→ **ENTRIES PROVIDED**
/-! ### Zeros and subnormals (40_comparator_ops.md section 1, the table of special operands) -/

/-- Every operand between the extreme subnormals rescales as those do. -/
theorem rescale_default_subnormal {v : Volts} (h : v.toNat % 2 ^ 31 ≤ 0x007FFFFF) :
    rescale Params.default v = unpack .binary32 0xBD579436#32 := by
  obtain ⟨s, m, hv, hm⟩ : ∃ s m, unpack .binary32 v = .fin s m ∧ m ≤ 0x7FFFFF := by
    have hexp : expField .binary32 v = 0 := by simp only [expField, Format.binary32]; omega
    have hfrac : fracField .binary32 v ≤ 0x7FFFFF := by simp only [fracField, Format.binary32]; omega
    exact ⟨_, _, unpack_of_subnormal (by rw [hexp]; decide) hexp, hfrac⟩
  have hlo : fle (unpack .binary32 0x807FFFFF#32) (unpack .binary32 v) = true := by
    have hneg : unpack .binary32 0x807FFFFF#32 = .fin true 0x7FFFFF := by decide
    rw [hneg, hv]
    cases s <;> simp [fle, signedMag]
    omega
  have hhi : fle (unpack .binary32 v) (unpack .binary32 0x007FFFFF#32) = true := by
    have hpos : unpack .binary32 0x007FFFFF#32 = .fin false 0x7FFFFF := by decide
    rw [hpos, hv]
    cases s <;> simp [fle, signedMag]
    omega
  have hNlo : rescale Params.default 0x807FFFFF#32 = unpack .binary32 0xBD579436#32 := by decide
  have hNhi : rescale Params.default 0x007FFFFF#32 = unpack .binary32 0xBD579436#32 := by decide
  have hvalue : unpack .binary32 0xBD579436#32 = .fin true (0xD79436 * 2 ^ 121) := by decide
  have h1 := rescale_default_mono hlo
  have h2 := rescale_default_mono hhi
  rw [hNlo, hvalue] at h1
  rw [hNhi, hvalue] at h2
  exact (eq_fin_of_fle_of_fle (by decide) h2 h1).trans hvalue.symm

end Machine

open Sys2Proof.Machine

/-- Settles O11: each operation of the default rescale keeps order. -/
theorem rescaleKeepsOrder : Obligations.RescaleKeepsOrder := fun _ _ => rescale_default_mono

/-- Settles O12: the rescale keeps order and tells each raw threshold from its neighbours. -/
theorem rawVoltageFormOfThresholds : Obligations.RawVoltageFormOfThresholds := fun v =>
  ⟨one_flt_rescale v, rescale_flt_zero v,
    fle_eq_of_flt_eq rfl (isNaN_rescale_default v) (rescale_flt_one v),
    fle_eq_of_flt_eq (isNaN_rescale_default v) rfl (zero_flt_rescale v)⟩

/-- Settles O13: NaNs and subnormals as families, and the four extreme operands. -/
theorem specialOperandsRescale : Obligations.SpecialOperandsRescale := by
  refine ⟨fun v hv => ?_, fun v hv => ?_, by decide, by decide, by decide, by decide⟩
  · rw [rescale_default_nan ((isNaN_unpack_binary32_iff v).2 hv)]
    exact ⟨rfl, aboveHi_nan _, belowLo_nan _⟩
  · rw [rescale_default_subnormal hv]
    decide

end Sys2Proof
end

section
/-! PROOF. The three fields of a binary32 word and its value, both ways; then the statements about packing a value and
about lines of stimulus. -/

namespace Sys2Proof

namespace Machine

/-! ### A binary32 word from its fields (30_encoding.md R46) -/

/-- The word of a sign, an exponent field and a fraction field. -/
def binary32Word (s : Bool) (e c : Nat) : Volts := BitVec.ofNat 32 (signWord .binary32 s + e * 2 ^ 23 + c)

theorem signWord_binary32 (s : Bool) : signWord .binary32 s = if s then 2 ^ 31 else 0 := rfl

theorem toNat_binary32Word (s : Bool) {e c : Nat} (he : e < 2 ^ 8) (hc : c < 2 ^ 23) :
    (binary32Word s e c).toNat = (if s then 2 ^ 31 else 0) + e * 2 ^ 23 + c := by
  rw [binary32Word, BitVec.toNat_ofNat, signWord_binary32, Nat.mod_eq_of_lt]
  cases s <;> simp <;> omega

theorem expField_binary32Word (s : Bool) {e c : Nat} (he : e < 2 ^ 8) (hc : c < 2 ^ 23) :
    expField .binary32 (binary32Word s e c) = e := by
  simp only [expField, Format.binary32, toNat_binary32Word s he hc]
  cases s <;> simp <;> omega

theorem fracField_binary32Word (s : Bool) {e c : Nat} (he : e < 2 ^ 8) (hc : c < 2 ^ 23) :
    fracField .binary32 (binary32Word s e c) = c := by
  simp only [fracField, Format.binary32, toNat_binary32Word s he hc]
  cases s <;> simp <;> omega

theorem signField_binary32Word (s : Bool) {e c : Nat} (he : e < 2 ^ 8) (hc : c < 2 ^ 23) :
    signField .binary32 (binary32Word s e c) = s := by
  simp only [signField, Format.binary32, toNat_binary32Word s he hc]
  cases s <;> simp <;> omega

/-- Every word is the word of its fields. -/
theorem binary32Word_fields (v : Volts) :
    binary32Word (signField .binary32 v) (expField .binary32 v) (fracField .binary32 v) = v := by
  refine BitVec.eq_of_toNat_eq ?_
  have hv := v.isLt
  have he : expField .binary32 v < 2 ^ 8 := Nat.mod_lt _ (by decide)
  have hc : fracField .binary32 v < 2 ^ 23 := Nat.mod_lt _ (by decide)
  have hsign : (if signField .binary32 v then 2 ^ 31 else 0) = v.toNat / 2 ^ 31 * 2 ^ 31 := by
    have hs : signField .binary32 v = decide (v.toNat / 2 ^ 31 % 2 = 1) := rfl
    rw [hs]
    by_cases h : v.toNat / 2 ^ 31 % 2 = 1
    · rw [if_pos (decide_eq_true h)]
      omega
    · rw [if_neg (by simpa using h)]
      omega
  rw [toNat_binary32Word _ he hc, hsign]
  simp only [expField, fracField, Format.binary32]
  omega

/-! ### Packing (30_encoding.md section 3) -/

theorem pack_inf_binary32 (s : Bool) : pack .binary32 (.inf s) = binary32Word s 255 0 := by cases s <;> decide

→ **BRIEF**
Among the records above, find each line holding "hpos" and list it.

→ **WRITTEN SOLUTION**
    have hpos : unpack .binary32 0x007FFFFF#32 = .fin false 0x7FFFFF := by decide
    rw [hpos, hv]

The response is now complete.